If you’re following along, below is the fourth chapter of the exquisite corpse collaboration between ChatGPT and me. If you’re new here, be sure to check out the first three chapters:
No more ado. Let’s jump in.
Taco Hut, Chapter 4
The next day, back at the ranch (which is what the Vanilla Spectacle City Council called Taco Hut), Manager Jim was silently contemplating a new business venture. No one knew his last name, and some folks speculated he didn’t have one. They only called him “Manager Jim” because he insisted they do so even though he’d been an hourly employee for almost thirty years.
Manager Jim got in his head that he knew how to run a business and reasoned the gold folks of Vanilla Spectacle would appreciate a drive-thru mustache-penciling enterprise. He was anxious to get started.
Manager Jim paced the linoleum, his footsteps squeaking like nervous mice beneath a disco ball of fluorescent lights. He rubbed his temple with one hand and held a grease-slicked pepperoni in the other—his “thinking slice,” which he’d been nibbling for 11 years.
The idea struck him like divine inspiration—or maybe indigestion.
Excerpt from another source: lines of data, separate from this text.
@[simp] theorem wrSL_pc (c : Core) (l : Nat) (d : BitVec 5) (v : Word) : (wrSL c l d v).pc = c.pc := rfl
@[simp] theorem wrSL_vregs (c : Core) (l : Nat) (d : BitVec 5) (v : Word) : (wrSL c l d v).vregs = c.vregs := rfl
@[simp] theorem wrSL_pregs (c : Core) (l : Nat) (d : BitVec 5) (v : Word) : (wrSL c l d v).pregs = c.pregs := rfl
@[simp] theorem wrSL_parityBad (c : Core) (l : Nat) (d : BitVec 5) (v : Word) : (wrSL c l d v).parityBad = c.parityBad := rfl
@[simp] theorem wrSL_spareV (c : Core) (l : Nat) (d : BitVec 5) (v : Word) : (wrSL c l d v).spareV = c.spareV := rfl
@[simp] theorem wrSL_spareP (c : Core) (l : Nat) (d : BitVec 5) (v : Word) : (wrSL c l d v).spareP = c.spareP := rfl
@[simp] theorem wrSL_inflight (c : Core) (l : Nat) (d : BitVec 5) (v : Word) : (wrSL c l d v).inflight = c.inflight := rfl
@[simp] theorem wrSL_halted (c : Core) (l : Nat) (d : BitVec 5) (v : Word) : (wrSL c l d v).halted = c.halted := rfl
@[simp] theorem wrSL_checkstop (c : Core) (l : Nat) (d : BitVec 5) (v : Word) : (wrSL c l d v).checkstop = c.checkstop := rfl
@[simp] theorem wrSL_retired (c : Core) (l : Nat) (d : BitVec 5) (v : Word) : (wrSL c l d v).retired = c.retired := rfl
@[simp] theorem wrSL_lb (c : Core) (l : Nat) (d : BitVec 5) (v : Word) : (wrSL c l d v).lb = c.lb := rfl
@[simp] theorem wrSL_lbcnt (c : Core) (l : Nat) (d : BitVec 5) (v : Word) : (wrSL c l d v).lbcnt = c.lbcnt := rfl
@[simp] theorem wrSL_vrb (c : Core) (l : Nat) (d : BitVec 5) (v : Word) : (wrSL c l d v).vrb = c.vrb := rfl
@[simp] theorem wrSL_prb (c : Core) (l : Nat) (d : BitVec 5) (v : Word) : (wrSL c l d v).prb = c.prb := rfl
@[simp] theorem wrSL_vflags (c : Core) (l : Nat) (d : BitVec 5) (v : Word) : (wrSL c l d v).vflags = c.vflags := rfl
@[simp] theorem wrSL_livemark (c : Core) (l : Nat) (d : BitVec 5) (v : Word) : (wrSL c l d v).livemark = c.livemark := rfl
@[simp] theorem wrSL_lanemap (c : Core) (l : Nat) (d : BitVec 5) (v : Word) : (wrSL c l d v).lanemap = c.lanemap := rfl
@[simp] theorem wrSL_cycle (c : Core) (l : Nat) (d : BitVec 5) (v : Word) : (wrSL c l d v).cycle = c.cycle := rfl
@[simp] theorem wrSL_ticks (c : Core) (l : Nat) (d : BitVec 5) (v : Word) : (wrSL c l d v).ticks = c.ticks := rfl
@[simp] theorem wrSL_team (c : Core) (l : Nat) (d : BitVec 5) (v : Word) : (wrSL c l d v).team = c.team := rfl
@[simp] theorem wrSL_tvec (c : Core) (l : Nat) (d : BitVec 5) (v : Word) : (wrSL c l d v).tvec = c.tvec := rfl
@[simp] theorem wrSL_evec (c : Core) (l : Nat) (d : BitVec 5) (v : Word) : (wrSL c l d v).evec = c.evec := rfl
@[simp] theorem wrSL_epc (c : Core) (l : Nat) (d : BitVec 5) (v : Word) : (wrSL c l d v).epc = c.epc := rfl
@[simp] theorem wrSL_tcause (c : Core) (l : Nat) (d : BitVec 5) (v : Word) : (wrSL c l d v).tcause = c.tcause := rfl
@[simp] theorem wrSL_tval (c : Core) (l : Nat) (d : BitVec 5) (v : Word) : (wrSL c l d v).tval = c.tval := rfl
@[simp] theorem wrSL_tstat (c : Core) (l : Nat) (d : BitVec 5) (v : Word) : (wrSL c l d v).tstat = c.tstat := rfl
@[simp] theorem wrSL_tbund0 (c : Core) (l : Nat) (d : BitVec 5) (v : Word) : (wrSL c l d v).tbund0 = c.tbund0 := rfl
@[simp] theorem wrSL_tbund1 (c : Core) (l : Nat) (d : BitVec 5) (v : Word) : (wrSL c l d v).tbund1 = c.tbund1 := rfl
@[simp] theorem wrSL_tscr0 (c : Core) (l : Nat) (d : BitVec 5) (v : Word) : (wrSL c l d v).tscr0 = c.tscr0 := rfl
@[simp] theorem wrSL_tscr1 (c : Core) (l : Nat) (d : BitVec 5) (v : Word) : (wrSL c l d v).tscr1 = c.tscr1 := rfl
@[simp] theorem wrSL_cmem (c : Core) (l : Nat) (d : BitVec 5) (v : Word) : (wrSL c l d v).cmem = c.cmem := rfl
@[simp] theorem wrSL_icache (c : Core) (l : Nat) (d : BitVec 5) (v : Word) : (wrSL c l d v).icache = c.icache := rfl
@[simp] theorem wrSL_cpath (c : Core) (l : Nat) (d : BitVec 5) (v : Word) : (wrSL c l d v).cpath = c.cpath := rfl
@[simp] theorem wrSL_sb (c : Core) (l : Nat) (d : BitVec 5) (v : Word) : (wrSL c l d v).sb = c.sb := rfl
@[simp] theorem wrSL_rows (c : Core) (l : Nat) (d : BitVec 5) (v : Word) : (wrSL c l d v).rows = c.rows := rfl
@[simp] theorem wrSL_badRows (c : Core) (l : Nat) (d : BitVec 5) (v : Word) : (wrSL c l d v).badRows = c.badRows := rfl
@[simp] theorem wrSL_slots (c : Core) (l : Nat) (d : BitVec 5) (v : Word) : (wrSL c l d v).slots = c.slots := rfl
@[simp] theorem wrSL_badSlots (c : Core) (l : Nat) (d : BitVec 5) (v : Word) : (wrSL c l d v).badSlots = c.badSlots := rfl
@[simp] theorem wrSL_mdq (c : Core) (l : Nat) (d : BitVec 5) (v : Word) : (wrSL c l d v).mdq = c.mdq := rfl
@[simp] theorem wrSL_tiles (c : Core) (l : Nat) (d : BitVec 5) (v : Word) : (wrSL c l d v).tiles = c.tiles := rfl
@[simp] theorem wrSL_badTiles (c : Core) (l : Nat) (d : BitVec 5) (v : Word) : (wrSL c l d v).badTiles = c.badTiles := rfl
@[simp] theorem wrSL_resume0 (c : Core) (l : Nat) (d : BitVec 5) (v : Word) : (wrSL c l d v).resume0 = c.resume0 := rfl
@[simp] theorem wrSL_resume1 (c : Core) (l : Nat) (d : BitVec 5) (v : Word) : (wrSL c l d v).resume1 = c.resume1 := rfl
@[simp] theorem wrSL_shadows (c : Core) (l : Nat) (d : BitVec 5) (v : Word) : (wrSL c l d v).shadows = c.shadows := rfl
@[simp] theorem wrSL_pal0 (c : Core) (l : Nat) (d : BitVec 5) (v : Word) : (wrSL c l d v).pal0 = c.pal0 := rfl
@[simp] theorem wrSL_pal1 (c : Core) (l : Nat) (d : BitVec 5) (v : Word) : (wrSL c l d v).pal1 = c.pal1 := rfl
@[simp] theorem wrSL_rings (c : Core) (l : Nat) (d : BitVec 5) (v : Word) : (wrSL c l d v).rings = c.rings := rfl
@[simp] theorem wrSL_tl (c : Core) (l : Nat) (d : BitVec 5) (v : Word) : (wrSL c l d v).tl = c.tl := rfl
@[simp] theorem wrSL_tags (c : Core) (l : Nat) (d : BitVec 5) (v : Word) : (wrSL c l d v).tags = c.tags := rfl
@[simp] theorem wrSL_nestMX (c : Core) (l : Nat) (d : BitVec 5) (v : Word) : (wrSL c l d v).nestMX = c.nestMX := rfl
@[simp] theorem wrSL_nestSK (c : Core) (l : Nat) (d : BitVec 5) (v : Word) : (wrSL c l d v).nestSK = c.nestSK := rfl
@[simp] theorem wrSL_skCounted (c : Core) (l : Nat) (d : BitVec 5) (v : Word) : (wrSL c l d v).skCounted = c.skCounted := rfl
@[simp] theorem wrSL_xstop (c : Core) (l : Nat) (d : BitVec 5) (v : Word) : (wrSL c l d v).xstop = c.xstop := rfl
@[simp] theorem wrSL_grantMX (c : Core) (l : Nat) (d : BitVec 5) (v : Word) : (wrSL c l d v).grantMX = c.grantMX := rfl
@[simp] theorem wrSL_grantSK (c : Core) (l : Nat) (d : BitVec 5) (v : Word) : (wrSL c l d v).grantSK = c.grantSK := rfl
@[simp] theorem wrSL_pausedMX (c : Core) (l : Nat) (d : BitVec 5) (v : Word) : (wrSL c l d v).pausedMX = c.pausedMX := rfl
@[simp] theorem wrSL_pausedSK (c : Core) (l : Nat) (d : BitVec 5) (v : Word) : (wrSL c l d v).pausedSK = c.pausedSK := rfl
@[simp] theorem wrSL_abortPend (c : Core) (l : Nat) (d : BitVec 5) (v : Word) : (wrSL c l d v).abortPend = c.abortPend := rfl
@[simp] theorem wrSL_groups (c : Core) (l : Nat) (d : BitVec 5) (v : Word) : (wrSL c l d v).groups = c.groups := rfl
@[simp] theorem wrSL_walkers (c : Core) (l : Nat) (d : BitVec 5) (v : Word) : (wrSL c l d v).walkers = c.walkers := rfl
@[simp] theorem wrSL_cmwait (c : Core) (l : Nat) (d : BitVec 5) (v : Word) : (wrSL c l d v).cmwait = c.cmwait := rfl
@[simp] theorem wrSL_chain (c : Core) (l : Nat) (d : BitVec 5) (v : Word) : (wrSL c l d v).chain = c.chain := rfl
@[simp] theorem wrSL_swapLeft (c : Core) (l : Nat) (d : BitVec 5) (v : Word) : (wrSL c l d v).swapLeft = c.swapLeft := rfl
A mustache-penciling drive-thru. No appointments. No mirrors. No refunds. Just drive up, stick your lip through the magic flap, and emerge with dignity. Or at least a handlebar.
He scribbled a prototype on the back of a takeout box: “MustaChez—For Men of Taste and Tacos.” Sister Doris, who had recently taken a vow of interpretive capitalism, nodded in silent agreement from her floating patio chair, thirty-two inches above the dumpster.
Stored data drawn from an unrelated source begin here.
-- ==== Sys2Proof/Laws/Sparse.lean ====
section
/-! SUPPORT. What sparse tables and memory read after an update, and that every update keeps their canonical form. -/
namespace Sys2Proof.Machine

section
variable {α : Type}

@[simp] theorem Sparse.get_nil (d : α) (i : Nat) : Sparse.get d [] i = d := rfl

theorem Sparse.get_erase (d : α) (m : Sparse α) (i j : Nat) :
    Sparse.get d (Sparse.erase m i) j = if j = i then d else Sparse.get d m j := by
  induction m with
  | nil => simp [Sparse.erase]
  | cons e r ih =>
    obtain ⟨k, v⟩ := e
    by_cases h : i = k
    · subst h; simp only [Sparse.erase, if_true, ih, Sparse.get]; split <;> rfl
    · simp only [Sparse.erase, h, if_false, Sparse.get, ih]
      by_cases hj : j = k
      · simp [hj, Ne.symm h]
      · simp [hj]

theorem Sparse.get_insert (d : α) (m : Sparse α) (i j : Nat) (x : α) (h : Sparse.find m i = none) :
    Sparse.get d (Sparse.insert m i x) j = if j = i then x else Sparse.get d m j := by
  induction m with
  | nil => simp [Sparse.insert, Sparse.get]
  | cons e r ih =>
    obtain ⟨k, v⟩ := e
    have hk : i ≠ k := by intro e; simp [Sparse.find, e] at h
    have hr : Sparse.find r i = none := by simpa [Sparse.find, hk] using h
    by_cases hlt : i < k
    · simp [Sparse.insert, hlt, Sparse.get]
    · simp only [Sparse.insert, hlt, if_false, Sparse.get, ih hr]
      by_cases hj : j = k
      · simp [hj, Ne.symm hk]
      · simp [hj]

theorem Sparse.find_erase (m : Sparse α) (i : Nat) : Sparse.find (Sparse.erase m i) i = none := by
  induction m with
  | nil => rfl
  | cons e r ih =>
    obtain ⟨k, v⟩ := e
    by_cases h : i = k
    · simp [Sparse.erase, h]; simpa [h] using ih
    · simp [Sparse.erase, h, Sparse.find, ih]

variable [DecidableEq α]

/-- A table reads at a key what was last set there, whatever its form. -/
theorem Sparse.get_set (d : α) (m : Sparse α) (i j : Nat) (x : α) :
    Sparse.get d (Sparse.set d m i x) j = if j = i then x else Sparse.get d m j := by
  unfold Sparse.set
  split
  · rename_i h; subst h; exact Sparse.get_erase _ m i j
  · rw [Sparse.get_insert d _ i j x (Sparse.find_erase m i), Sparse.get_erase]; split <;> rfl

@[simp] theorem Sparse.get_set_same (d : α) (m : Sparse α) (i : Nat) (x : α) : Sparse.get d (Sparse.set d m i x) i = x := by
  rw [Sparse.get_set, if_pos rfl]

theorem Sparse.get_set_ne (d : α) (m : Sparse α) {i j : Nat} (x : α) (h : j ≠ i) :
    Sparse.get d (Sparse.set d m i x) j = Sparse.get d m j := by
  rw [Sparse.get_set, if_neg h]

theorem Sparse.wfFrom_mono {d : α} {lo hi : Nat} {m : Sparse α} (h : lo ≤ hi) (w : Sparse.wfFrom d hi m = true) :
    Sparse.wfFrom d lo m = true := by
  cases m with
  | nil => rfl
  | cons e r => obtain ⟨k, v⟩ := e; simp only [Sparse.wfFrom, Bool.and_eq_true, decide_eq_true_eq] at *; exact ⟨⟨by omega, w.1.2⟩, w.2⟩

theorem Sparse.wfFrom_erase {d : α} {lo : Nat} {m : Sparse α} (i : Nat) (w : Sparse.wfFrom d lo m = true) :
    Sparse.wfFrom d lo (Sparse.erase m i) = true := by
  induction m generalizing lo with
  | nil => rfl
  | cons e r ih =>
    obtain ⟨k, v⟩ := e
    simp only [Sparse.wfFrom, Bool.and_eq_true, decide_eq_true_eq] at w
    simp only [Sparse.erase]
    split
    · exact Sparse.wfFrom_mono (by omega) (ih w.2)
    · simp only [Sparse.wfFrom, Bool.and_eq_true, decide_eq_true_eq]; exact ⟨w.1, ih w.2⟩

theorem Sparse.wfFrom_insert {d : α} {lo : Nat} {m : Sparse α} {i : Nat} {x : α} (w : Sparse.wfFrom d lo m = true) (hl : lo ≤ i)
    (hx : x ≠ d) (hf : Sparse.find m i = none) : Sparse.wfFrom d lo (Sparse.insert m i x) = true := by
  induction m generalizing lo with
  | nil => simp [Sparse.insert, Sparse.wfFrom, hl, hx]
  | cons e r ih =>
    obtain ⟨k, v⟩ := e
    have hk : i ≠ k := by intro e; simp [Sparse.find, e] at hf
    have hr : Sparse.find r i = none := by simpa [Sparse.find, hk] using hf
    simp only [Sparse.wfFrom, Bool.and_eq_true, decide_eq_true_eq] at w
    simp only [Sparse.insert]
    split <;> simp only [Sparse.wfFrom, Bool.and_eq_true, decide_eq_true_eq]
    · exact ⟨⟨hl, hx⟩, ⟨by omega, w.1.2⟩, w.2⟩
    · exact ⟨w.1, ih w.2 (by omega) hr⟩

/-- Setting a key keeps the canonical form. -/
theorem Sparse.wf_set {d : α} {m : Sparse α} (i : Nat) (x : α) (w : Sparse.wf d m = true) : Sparse.wf d (Sparse.set d m i x) = true := by
  unfold Sparse.set
  split
  · exact Sparse.wfFrom_erase i w
  · exact Sparse.wfFrom_insert (Sparse.wfFrom_erase i w) (Nat.zero_le _) ‹_› (Sparse.find_erase m i)

/-- Dropping entries keeps the canonical form. -/
theorem Sparse.wfFrom_filter {d : α} {lo : Nat} {m : Sparse α} (p : Nat × α → Bool) (w : Sparse.wfFrom d lo m = true) :
    Sparse.wfFrom d lo (m.filter p) = true := by
  induction m generalizing lo with
  | nil => rfl
  | cons e r ih =>
    obtain ⟨k, v⟩ := e
    simp only [Sparse.wfFrom, Bool.and_eq_true, decide_eq_true_eq] at w
    simp only [List.filter_cons]
    split
    · simp only [Sparse.wfFrom, Bool.and_eq_true, decide_eq_true_eq]; exact ⟨w.1, ih w.2⟩
    · exact Sparse.wfFrom_mono (by omega) (ih w.2)

theorem Sparse.get_below {d : α} {lo i : Nat} {m : Sparse α} (w : Sparse.wfFrom d lo m = true) (h : i < lo) : Sparse.get d m i = d := by
  induction m generalizing lo with
  | nil => rfl
  | cons e r ih =>
    obtain ⟨k, v⟩ := e
    simp only [Sparse.wfFrom, Bool.and_eq_true, decide_eq_true_eq] at w
    simp only [Sparse.get]
    rw [if_neg (by omega)]; exact ih w.2 (by omega)

end

/-- A byte written is read back, and no other byte changes. -/
theorem Memory.read_write (m : Memory) (a x : Nat) (b : Byte) :
    Memory.read (Memory.write m a b) x = if x = a then b else Memory.read m x := Sparse.get_set _ m a x b

/-- A write keeps the canonical form. -/
theorem Memory.wf_write {m : Memory} (a : Nat) (b : Byte) (w : Memory.wf m = true) : Memory.wf (Memory.write m a b) = true :=
  Sparse.wf_set a b w

/-- Writes of consecutive bytes keep the canonical form. -/
theorem Memory.wf_writeL {m : Memory} (a : Nat) (l : List Byte) (w : Memory.wf m = true) : Memory.wf (Memory.writeL m a l) = true := by
  induction l generalizing m a with
  | nil => exact w
  | cons b r ih => exact ih (a + 1) (Memory.wf_write a b w)

/-- Dropping bytes keeps the canonical form. -/
theorem Memory.wf_filter {m : Memory} (p : Nat × Byte → Bool) (w : Memory.wf m = true) : Memory.wf (m.filter p) = true :=
  Sparse.wfFrom_filter p w

/-- Consecutive bytes written change no byte outside them. -/
theorem Memory.read_writeL_ne (m : Memory) (a x : Nat) (l : List Byte) (h : x < a ∨ a + l.length ≤ x) :
    Memory.read (Memory.writeL m a l) x = Memory.read m x := by
  induction l generalizing m a with
  | nil => rfl
  | cons b r ih =>
    simp only [List.length_cons] at h
    rw [Memory.writeL, ih _ _ (by omega), Memory.read_write, if_neg (by omega)]

end Sys2Proof.Machine
end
“It's brilliant,” she whispered, unsure if she was talking about the business or the taco.
Jim took that as a sign. He opened the mop closet and began training his first employee: a confused but eager lemur named Barry.
Now Barry had a nose for bad ideas. He once sniffed out a fake fedora at an all-fez convention of hoteliers. It took him three hours, but he was quite fastidious in the process. Once he was slapped across the brow for snorting Laffy Taffy down a bartender’s blouse made of deep-fried onion.
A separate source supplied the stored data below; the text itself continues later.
-- ==== Sys2Proof/Tests/Slice0.lean ====
section
/-! SUPPORT. Tests: words written out from the spec, ill-formed operands, single steps on a small state, and states that meet
the hypotheses of the statements. -/
namespace Sys2Proof.Tests
open Sys2Proof.Machine Sys2Proof.Claims
set_option Elab.async false

/-- A package on which the thread of core 0 runs, with nothing but a page that the TLB holds. -/
def live : State := loadBundle State.reset 128 0

/-- Scalar registers set. -/
def withS (l : List (Nat × Word)) (s : State) : State :=
  withCore s { s.core with sregs := l.foldl (fun m e => Sparse.set 0 m e.1 e.2) s.core.sregs }

/-- A vector register set to bits. -/
def withV (n : Nat) (v : Row) (s : State) : State :=
  withCore s { s.core with vregs := Sparse.set VReg.zero s.core.vregs n { bits := v, pz := 0 } }

/-- What is asked of the next state; none after a stop. -/
def ask {α : Type} (o : Host.Outcome State Fault Refusal) (f : State → α) : Option α :=
  match o with
  | .next t => some (f t)
  | .fault _ => none
  | .refused _ => none

/-- A scalar register after an instruction. -/
def reg (i : Instr) (s : State) (r : BitVec 5) : Option Word := ask (exec i s) fun t => rdS t.core r

/-- S1 and S2 hold two numbers. -/
def two (a b : Word) : State := withS [(1, a), (2, b)] live

-- Words of the spec's worked encodings (R67, R70, R302, R304, R305, R306, R404, R269, R113, R185, R207, R192, R308, R309, R313, R37).
theorem test_decode_extu : decodeS 0x0690A3C8 = .ok (.extu 0 4 5 15 8) := by rfl
theorem test_decode_loop : decodeS 0x0D0FFFFC = .ok (.loop 0 3 0x3FFFC) := by rfl
theorem test_decode_fence_u : decodeS 0x17000013 = .ok (.fenceU 0 3) := by rfl
theorem test_decode_atom : decodeS 0x1690435B = .ok (.atomAr 0 4 2 3 5 1 3) := by rfl
theorem test_decode_ldc : decodeS 0x1194C008 = .ok (.ldc 0 5 6 8) := by rfl
theorem test_decode_cinv : decodeS 0x17800000 = .ok (.cinv 0) := by rfl
theorem test_decode_publish : decodeS 0x1A800003 = .ok (.publish 0 3) := by rfl
theorem test_decode_setphase : decodeS 0x1B01000C = .ok (.setphase 0 8 12) := by rfl
theorem test_decode_vcmp : decodeV 0x202109020304 = .ok (.vcmp 2 1 9 2 3 4) := by rfl
theorem test_decode_vadd : decodeV 0x014302040600 = .ok (.vadd 4 3 2 4 6) := by rfl
theorem test_decode_claim : decodeM 0x223000000000 = .ok (.claim 17 1) := by rfl
theorem test_decode_mtc : decodeM 0x281000000000 = .ok (.mtc 0 0 4 0) := by rfl
theorem test_decode_accrd : decodeM 0x2C60A6800000 = .ok (.accrd 6 5 3 1) := by rfl
theorem test_decode_tlwait : decodeM 0x429000002000 = .ok (.tlwait 5 4 0 0 2) := by rfl
theorem test_decode_tlwait_core : decodeM 0x4280F0001000 = .ok (.tlwait 5 0 7 1 1) := by rfl
theorem test_decode_tladv : decodeM 0x468180000000 = .ok (.tladv 5 3) := by rfl
theorem test_decode_tagwait_all : decodeM 0x4CE000000000 = .ok (.tagwaitAll 7) := by rfl
theorem test_decode_tagwait_any : decodeM 0x49A000000000 = .ok (.tagwaitAny 13) := by rfl
theorem test_decode_cnop : decodeEntry 2 (0x4014240000000000 + 2 ^ 64 * 5) =
    .ok (.cnop 2 { wtl := 1, rtl := 1, tag := 9, arg := 0, waitv := 5, p0 := 0, p1 := 0, p2 := 0, p3 := 0 }) := by rfl
theorem test_decode_xloop : decodeX 0 (3 * 2 ^ 56) = .ok (.xloop 0 { flags := 0, op := 0, x1 := 0, x2 := 0, x3 := 0 }) := by rfl
theorem test_decode_nop_bundle : decodeBundle 0 = .ok { s := .nop 0, v := .vnop, m := .mnop } := by rfl
theorem test_decode_table_word : decodeTableWord 32 0x1A800003 = some (.publish 0 3) := by decide +kernel

-- What is no instruction (R22, R23, R53, R74).
theorem test_refuse_reserved : decodeV 0x7F0000000000 = .error .reservedOpcode := by rfl
theorem test_refuse_extension : decodeS 0x1C000000 = .error .extension ∧ decodeV 0xE00000000000 = .error .extension := ⟨rfl, rfl⟩
theorem test_refuse_clash : (decodeBundle (0x00840000 + 2 ^ 32 * 0x660001000000)).toOption = none := by decide +kernel
theorem test_refuse_trap_with_m : decodeBundle (0x19000005 + 2 ^ 80 * 0x220800000000) = .error (1, .reservedBits) := by rfl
When he’d heard that Manager Jim was plotting to overthrow the Taco Hut headquarters with thin mustache paint, he laughed until his ribs split open. Literally.
Sister Doris called 911 while Mayor Crumbwell revisited last year’s festival budget. When the ambulance arrived to take Barry to the emergency room, Kenny showed up to prove he could still carve a Christmas turkey but, since there was no turkey, he had to demonstrate his veteran skills on a three-year-old hush puppy.
“So much for fowl odors,” he snorted as he slammed down a kiwi milkshake topped with silicone-flavored motor oil.
The EMTs, who were just the marching band from Vanilla Spectacle Community College in disguise (budget cuts, long story), hoisted Barry onto a gurney fashioned from trombone slides and churro sticks. Barry wheezed, pointed to his ribs, and muttered something about counterfeit mustaches and the fall of Western grooming.
Pastor Bruce appeared out of nowhere wearing a fireman’s hat and carrying a colander full of glitter. “Now is not the time for wisdom,” he declared. “It is the time for bandages and bagpipes.”
Kenny, unfazed, pulled out a kazoo and began tooting “The Ballad of Mild Regret” in C-flat. Sister Doris levitated precisely three centimeters, enough to indicate concern but not enough to wrinkle her sky-blue habit.
Meanwhile, Manager Jim retreated to the mop closet to consult Barry’s emergency lemur diary, which he assumed would contain step-by-step CPR instructions. Instead, it was filled with limericks about dental floss and several cryptic doodles of a frowning spatula labeled “Mother.”
It took all of fourteen hours and seventeen minutes to transport the broken-hearted Barry to the place of his early demise. Hardly anyone noticed. Upon arrival, the paramedics were all treated to a half gallon of parsnip ice cream and a handclap.
It wasn’t long and the entire town of Vanilla Spectacle was planning a funeral for one of their most dearly tolerated. That, needless to say, was an event of its own. Televised at eleven.